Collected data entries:
•••••
/-! Weave. -/

@[simp] theorem State.asyncStep_pending (s : State) (levels : List (Nat × Bool)) : (State.asyncStep s levels).pending = s.pending := by simp [State.asyncStep]
@[simp] theorem State.asyncSettle_pending (levels : List (Nat × Bool)) (n : Nat) (s : State) : (State.asyncSettle levels n s).pending = s.pending := by
  induction n generalizing s with
  | zero => rfl
  | succ n ih =>
    unfold State.asyncSettle
    dsimp only
    split
    · rfl
    · rw [ih, State.asyncStep_pending]

/-! Edge. -/

@[simp] theorem State.bportEdge_pending (s : State) (k net : Nat) : (State.bportEdge s k net).pending = s.pending := by unfold State.bportEdge; (repeat' split) <;> simp
@[simp] theorem State.bportsEdge_pending (s : State) (bay net : Nat) : (State.bportsEdge s bay net).pending = s.pending := by simp [State.bportsEdge]
@[simp] theorem State.innerEdge_pending (s : State) (bay net : Nat) (p : InnerPins) : (State.innerEdge s bay net p).pending = s.pending := by simp [State.innerEdge]
@[simp] theorem State.setHigh_pending (s : State) (bay net : Nat) (high : Bool) : (State.setHigh s bay net high).pending = s.pending := by simp [State.setHigh]
@[simp] theorem State.fabricEdge_pending (s : State) (bay net : Nat) (rising : Bool) (p : EdgePins) : (State.fabricEdge s bay net rising p).pending = s.pending := by simp [State.fabricEdge]
@[simp] theorem State.portEdges_pending (s : State) (bay net : Nat) (p : EdgePins) : (State.portEdges s bay net p).pending = s.pending := by simp [State.portEdges]
@[simp] theorem State.stakePass_pending (s : State) (bay net : Nat) (rising : Bool) (p : EdgePins) : (State.stakePass s bay net rising p).pending = s.pending := by simp [State.stakePass]
@[simp] theorem State.stakeEdge_pending (s : State) (bay net : Nat) (rising : Bool) (p : EdgePins) : (State.stakeEdge s bay net rising p).pending = s.pending := by simp [State.stakeEdge]
theorem execStakeNetEdge_pending (bay : Fin 96) (net : Fin 24) (rising : Bool) (pins : EdgePins) (s : State) : ∀ q1, (execStakeNetEdge bay net rising pins s) = .next q1 → q1.pending = s.pending := by
  rintro q1 ⟨⟩; simp
@[simp] theorem State.wtimerTick_pending (s : State) : (State.wtimerTick s).pending = s.pending := by simp [State.wtimerTick]
@[simp] theorem State.eventWake_pending (s : State) : (State.eventWake s).pending = s.pending := by simp [State.eventWake]
@[simp] theorem State.idle_pending (s : State) : (State.idle s).pending = s.pending := by simp [State.idle]

end Sys2Proof.Machine
end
•••••
The line containing "by simp [State.asyncStep]" marks the end. Please print exactly every line from the top of the data to it, both included, and nothing more.

▶ Output:
/-! Weave. -/

@[simp] theorem State.asyncStep_pending (s : State) (levels : List (Nat × Bool)) : (State.asyncStep s levels).pending = s.pending := by simp [State.asyncStep]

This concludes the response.